Dataset content:
theorem readAccel_of_ack (h0 : s.ackAt 0 = true) (h1 : s.ackAt 1 = true) :
    readGroup Config.regAccel 6 storeAccel s = .ack () s.afterAccel :=
  readGroup_of_ack (fun _ => readBurst_accel) h0 h1

theorem readGyro_of_ack (h2 : s.ackAt 2 = true) (h3 : s.ackAt 3 = true) :
    readGroup Config.regGyro 6 storeGyro s.afterAccel = .ack () s.afterGyro :=
  readGroup_of_ack (fun _ => readBurst_gyro) h2 h3

theorem readTemp_of_ack (h4 : s.ackAt 4 = true) (h5 : s.ackAt 5 = true) :
    readGroup Config.regTemp 2 storeTemp s.afterGyro = .ack () s.afterTemp :=
  readGroup_of_ack (fun _ => readBurst_temp) h4 h5

theorem sreadTransfers_without_unused (hu : s.params.readUnused = false) (h0 : s.ackAt 0 = true)
    (h1 : s.ackAt 1 = true) : sreadTransfers s = .ack () s.afterAccel := by
  have hu' : s.afterAccel.params.readUnused = false := hu
  simp [sreadTransfers, readAccel_of_ack h0 h1, BusOutcome.andThen, hu']

theorem sreadTransfers_with_unused (hu : s.params.readUnused = true) (h0 : s.ackAt 0 = true) (h1 : s.ackAt 1 = true) :
    sreadTransfers s = (readGroup Config.regGyro 6 storeGyro s.afterAccel).andThen
      fun _ u => readGroup Config.regTemp 2 storeTemp u := by
  have hu' : s.afterAccel.params.readUnused = true := hu
  simp [sreadTransfers, readAccel_of_ack h0 h1, BusOutcome.andThen, hu']

/-- With the first two groups read, `SREAD` ends as the temperature group does. -/
theorem sreadTransfers_of_gyro_ack (hu : s.params.readUnused = true) (h : ∀ j < 4, s.ackAt j = true) :
    sreadTransfers s = readGroup Config.regTemp 2 storeTemp s.afterGyro := by
  rw [sreadTransfers_with_unused hu (h 0 (by decide)) (h 1 (by decide)),
    readGyro_of_ack (h 2 (by decide)) (h 3 (by decide))]
  rfl

end

/-- Settles O13: the three groups are acknowledged, and `afterTemp_eq` adds up what they leave. -/
theorem sreadReadsTheWholeSample : Obligations.SreadReadsTheWholeSample := by
  intro s hd hu acks
  rw [exec_sread_of_ready hd, sreadTransfers_of_gyro_ack hu fun j hj => acks j (by omega),
    readTemp_of_ack (acks 4 (by decide)) (acks 5 (by decide))]
  refine ⟨_, rfl, advanceA_advanced _ _ rfl rfl rfl, fun _ => rfl, ?_⟩
  simp only [BusOutcome.finish, afterTemp_eq, afterGyro_eq, afterAccel_eq]
  rfl

/-- Settles O14: the one group is acknowledged (`afterAccel_eq`). -/
theorem sreadWithoutUnusedReadsAcceleration : Obligations.SreadWithoutUnusedReadsAcceleration := by
  intro s hd hu h0 h1
  rw [exec_sread_of_ready hd, sreadTransfers_without_unused hu h0 h1]
  refine ⟨_, rfl, advanceA_advanced _ _ rfl rfl rfl, fun _ => rfl, ?_⟩
  simp only [BusOutcome.finish, afterAccel_eq]
  rfl

/-! ## A fault inside `SREAD` (40_sensor_driver.md R132) -/

section
variable {s : State} {j : Nat}

theorem sreadTransfers_of_accel_nack (hj : j < 2) (acks : ∀ i < j, s.ackAt i = true) (nack : s.ackAt j = false) :
    sreadTransfers s = .stalled (s.groupFault Config.regAccel 6 j) := by
  rw [sreadTransfers, readGroup_of_nack hj acks nack]
  rfl

theorem sreadTransfers_of_gyro_nack (hu : s.params.readUnused = true) (hj : j < 2)
    (acks : ∀ i < j + 2, s.ackAt i = true) (nack : s.ackAt (j + 2) = false) :
    sreadTransfers s = .stalled (s.afterAccel.groupFault Config.regGyro 6 j) := by
  have gyro : ∀ i < j, s.afterAccel.ackAt i = true := fun i hi => acks (i + 2) (by omega)
  rw [sreadTransfers_with_unused hu (acks 0 (by omega)) (acks 1 (by omega)), readGroup_of_nack hj gyro nack]
  rfl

Task to carry out:
Count every line of the material above that includes "readUnused", giving the total without any other words.

Written response:
6